▶ _Task details_: In the material below, find the line containing "namespace Sys2Proof.Machine" and the line containing "def execPowerOn (image", then reproduce exactly both of them and every line between, and nothing else.
== Data listing
-- ==== Sys2Proof/Machine/PowerCommands.lean ====
section
/-! DEFINITION. Power-on and the millisecond tick. -/

namespace Sys2Proof.Machine

/-- POWER_ON: the image is loaded and every block takes its initial state (R183, R186). -/
def execPowerOn (image : Option (List Byte)) (s : State) : Host.Outcome State Fault Refusal := .next (powerOn image s)

/-- MILLISECOND_TICK: the counter advances by one, and what is due at its new value is taken (R157, R161). -/
def execMillisecondTick (s : State) : Host.Outcome State Fault Refusal := .next (takeDue (advanceClock s))

end Sys2Proof.Machine
end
====
▶ _Your response_:
namespace Sys2Proof.Machine

/-- POWER_ON: the image is loaded and every block takes its initial state (R183, R186). -/
def execPowerOn (image : Option (List Byte)) (s : State) : Host.Outcome State Fault Refusal := .next (powerOn image s)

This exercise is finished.